Klein upholds a broad understanding of separation of powers, and specifically that Congress may not direct the outcome of a case or class of cases by prescribing rules of decision. More broadly, Klein would suggest (but does not state) that Congress may not impair the Court’s ability to be the arbiter of Constitutional interpretation and construction.

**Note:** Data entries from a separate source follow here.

/-- Settles O11: the size of the parameters first, then the request's own checks; a refusal leaves the state it found. -/
theorem requestsRefused : Obligations.RequestsRefused := by
  unfold Obligations.RequestsRefused
  refine ⟨fun s tag ps h => ?_, fun s tag a b h => ?_, fun s tag date b h => ?_⟩
  · have hread : ∀ (code : Byte) (size : Nat) (v : Verdict), ps.length ≠ size →
        s.answerRead code tag size ps v = s.withReply (s.refusedReply code tag .badContent) := by
      intro code size v hsize
      rw [answerRead_of_other s hsize, reply_refused h]
    have hdo : ∀ (code : Byte) (size : Nat) (f : State × Verdict), ps.length ≠ size →
        s.answerDo code tag size ps f = s.withReply (s.refusedReply code tag .badContent) := by
      intro code size f hsize
      rw [answerDo_of_other s hsize, reply_refused h]
    have hwrite : ∀ bs : List Byte, s.tableWrite bs = (s, refusal .badContent) →
        s.mgmtTableWrite tag bs = s.withReply (s.refusedReply 0x03 tag .badContent) := by
      intro bs hbs
      rw [mgmtTableWrite_of s hbs, reply_refused h]
    have hrestart : ∀ straps, ps.length ≠ 1 →
        s.restart tag ps straps = s.withReply (s.refusedReply 0x12 tag .badContent) := by
      intro straps hsize
      rw [restart, if_neg fun hc => hsize hc.1, if_neg fun hc => hsize hc.1, reply_refused h]
    refine ⟨fun code => ?_, fun hsize => ⟨?_, ?_, ?_, ?_, ?_, ?_⟩, fun hsize => ⟨?_, ?_, ?_, ?_, ?_, ?_, fun straps => ?_⟩,
      fun hsize => ⟨?_, ?_⟩, fun hsize => ?_, fun hsize => ?_, ?_, fun x hsize => ?_⟩
    · exact congrArg Host.Outcome.next (reply_refused h code tag .unknown)
    · exact congrArg Host.Outcome.next (hread _ _ _ hsize)
    · exact congrArg Host.Outcome.next (hread _ _ _ hsize)
    · exact congrArg Host.Outcome.next (hdo _ _ _ hsize)
    · exact congrArg Host.Outcome.next (hdo _ _ _ hsize)
    · exact congrArg Host.Outcome.next (hdo _ _ _ hsize)
    · exact congrArg Host.Outcome.next (hdo _ _ _ hsize)
    · exact congrArg Host.Outcome.next (hdo _ _ _ hsize)
    · exact congrArg Host.Outcome.next (hread _ _ _ hsize)
    · exact congrArg Host.Outcome.next (hread _ _ _ hsize)
    · exact congrArg Host.Outcome.next (hdo _ _ _ hsize)
    · exact congrArg Host.Outcome.next (hdo _ _ _ hsize)
    · exact congrArg Host.Outcome.next (hread _ _ _ hsize)
    · exact congrArg Host.Outcome.next (hrestart straps hsize)
    · exact congrArg Host.Outcome.next (hread _ _ _ hsize)
    · exact congrArg Host.Outcome.next (hread _ _ _ hsize)
    · exact congrArg Host.Outcome.next (hread _ _ _ hsize)
    · exact congrArg Host.Outcome.next (hdo _ _ _ hsize)
    · exact congrArg Host.Outcome.next (hwrite [] rfl)
    · exact congrArg Host.Outcome.next (hwrite _ (s.tableWrite_of_size x hsize))
  · have hread : ∀ (code : Byte) (bs : List Byte) (v : Verdict) (o : MgmtOutcome), v = refusal o →
        s.answerRead code tag bs.length bs v = s.withReply (s.refusedReply code tag o) := by
      intro code bs v o hv
      rw [answerRead_of_size s rfl, hv, reply_refused h]
    refine ⟨fun hout => ?_, fun hout => ⟨?_, ?_⟩, fun hout => ?_, fun hout => ?_, fun c hc => ⟨?_, fun ps => ?_⟩, fun x hx => ?_⟩
    · refine congrArg Host.Outcome.next (hread 0x0A [a, b] _ _ ?_)
      rw [num_cons_succ, num_cons_one, num_cons_one, readDrawer, if_pos hout]
    · refine congrArg Host.Outcome.next (hread 0x0B [a] _ _ ?_)
      rw [num_cons_one, readSession, if_neg (outside_positions hout)]
    · refine congrArg Host.Outcome.next (hread 0x10 [a] _ _ ?_)
      rw [num_cons_one, readSurveyPosition, if_neg (outside_positions hout)]
    · refine congrArg Host.Outcome.next (hread 0x0C [a] _ _ ?_)
      rw [num_cons_one, readPending, if_pos hout]
    · refine congrArg Host.Outcome.next (hread 0x0D [a, b] _ _ ?_)
      rw [num_cons_two, readJournal]
      exact if_pos hout
    · exact congrArg Host.Outcome.next (hread 0x04 [c, a, b] _ _ (s.tableRead_of_above hc))
    · refine congrArg Host.Outcome.next ?_
      exact (mgmtTableWrite_of s (s.tableWrite_of_above hc ps)).trans (reply_refused h 0x03 tag .badSection)
    · exact congrArg Host.Outcome.next (hread 0x04 [toByte x.code, a, b] _ _ (s.tableRead_of_section hx))
  · have hdo : ∀ (code : Byte) (bs : List Byte) (f : State × Verdict) (o : MgmtOutcome), f = (s, refusal o) →
        s.answerDo code tag bs.length bs f = s.withReply (s.refusedReply code tag o) := by
      intro code bs f o hf
      rw [answerDo_refused s rfl code tag hf, reply_refused h]
    have hopen : ∀ o, date.length = 8 → s.mgmtOpenDay date = (s, refusal o) →
        s.mgmtOpen tag date = s.withReply (s.refusedReply 0x06 tag o) := by
      intro o hsize hf
      have hanswer := hdo 0x06 date _ o hf
      rw [hsize] at hanswer
      exact hanswer
    refine ⟨fun hsize hstate => ?_, fun hsize hlock hstate hdate => ?_, fun hstate => ?_, fun hstate => ?_, fun hstate => ?_,
      fun h1 h2 => ?_, fun hmode hrun => ?_, fun h1 h2 straps => ?_⟩
    · refine congrArg Host.Outcome.next (hopen .state hsize ?_)
      have hcheck : (!s.live || (s.day.state != .noDay && s.day.state != .sent)) = true := by
        simpa [live] using hstate
      rw [mgmtOpenDay, if_pos hcheck]
    · refine congrArg Host.Outcome.next (hopen .badContent hsize ?_)
      have hcheck : ¬ (!s.live || (s.day.state != .noDay && s.day.state != .sent)) = true := by
        simp only [live, Bool.or_eq_true, Bool.and_eq_true, bne_iff_ne, Bool.not_eq_true', bne_eq_false_iff_eq]
        rintro (hlock' | ⟨h1, h2⟩)
        · exact hlock hlock'
        · exact hstate.elim h1 h2
      rw [mgmtOpenDay, if_neg hcheck, hdate]
      rfl
    · refine congrArg Host.Outcome.next (hdo 0x07 [] _ .state ?_)
      rw [mgmtCutoff, if_neg hstate]
    · refine congrArg Host.Outcome.next (hdo 0x08 [] _ .state ?_)
      have hcheck : ¬ (s.day.state = .cutoff ∧ s.generalRoom = true) := by
        simp only [generalRoom, Bool.and_eq_true, decide_eq_true_eq]
        rintro ⟨hcut, _, hspace⟩
        rcases hstate with hstate | hstate
        · exact hstate hcut
        · omega
      rw [mgmtReopenDay, if_neg hcheck]
    · refine congrArg Host.Outcome.next (hdo 0x09 [] _ .state ?_)
      rw [mgmtResumeBatch, if_neg hstate]
    · refine congrArg Host.Outcome.next (hdo 0x0F [b] _ .badContent ?_)
      have hn1 : ¬ b.toNat = 1 := fun hb => h1 (BitVec.eq_of_toNat_eq hb)
      have hn2 : ¬ b.toNat = 2 := fun hb => h2 (BitVec.eq_of_toNat_eq hb)
      rw [num_cons_one, mgmtStartSurvey, if_neg hn1, if_neg hn2]
    · refine congrArg Host.Outcome.next (hdo 0x0F [b] _ .busy ?_)
      rcases hmode with rfl | rfl
      · exact if_pos hrun
      · exact if_pos hrun
    · have hn1 : ¬ (([b] : List Byte).length = 1 ∧ num [b] 0 1 = 1) := by
        rw [num_cons_one]
        exact fun hb => h1 (BitVec.eq_of_toNat_eq hb.2)
      have hn2 : ¬ (([b] : List Byte).length = 1 ∧ num [b] 0 1 = 2) := by
        rw [num_cons_one]
        exact fun hb => h2 (BitVec.eq_of_toNat_eq hb.2)
      have hrestart : s.restart tag [b] straps = s.reply 0x12 tag (refusal .badContent) := by
        rw [restart, if_neg hn1, if_neg hn2]
      exact congrArg Host.Outcome.next (hrestart.trans (reply_refused h 0x12 tag .badContent))

end Sys2Proof.Proofs
end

In practice, the Court has upheld a small number of Congressional restrictions on jurisdiction (out of many attempts: 60 bills were proposed from 1953 to 1968 alone). One of the most important is perhaps Felker v. Turpin, in which the Rehnquist Court upheld Title I of the 1996 Antiterrorism and Effective Death Penalty Act, limiting state prisoners from bringing successive habeas corpus petitions unless their petitions are approved by the U.S. Court of Appeals. Title I of the AEDPA was upheld because the Court believed that it did not repeal the Court’s authority to hear habeas petitions, since original petitions may still be heard. In essence, the Court said that Congress may shape jurisdiction as it sees fit until a threshold is crossed where ALL judicial review of a class of cases is prevented.
This seems to be consistent with the current Court’s take on separation of powers: the democratic process as expressed by the legislative branch is to be given maximum latitude whenever possible, up until it threatens the ability of the other branches to exercise their enumerated powers.
Thus, one might expect that certain types of jurisdiction stripping to enforce gay marriage bans might be upheld by the Court, and not others. The good news for opponents of DeLay and Hostettler’s tactics is that the Court is unlikely to look kindly upon Congressional actions which prohibit ALL judicial review of the subject. The Court seems likely (based on track record) to allow procedural restrictions on what subordinate courts are allowed to hear, but history would seem to suggest that it will brook little interference on its own rights to determine constitutionality.
This is another situation where the classical liberal/conservative analysis of the Court isn’t very useful. The Rehnquist Court has been a strong advocate of judicial supremacy and the Court’s right to be an arbiter, even in situations where one would imagine that a majority of justices would politically align with those trying to limit their power on specific issues.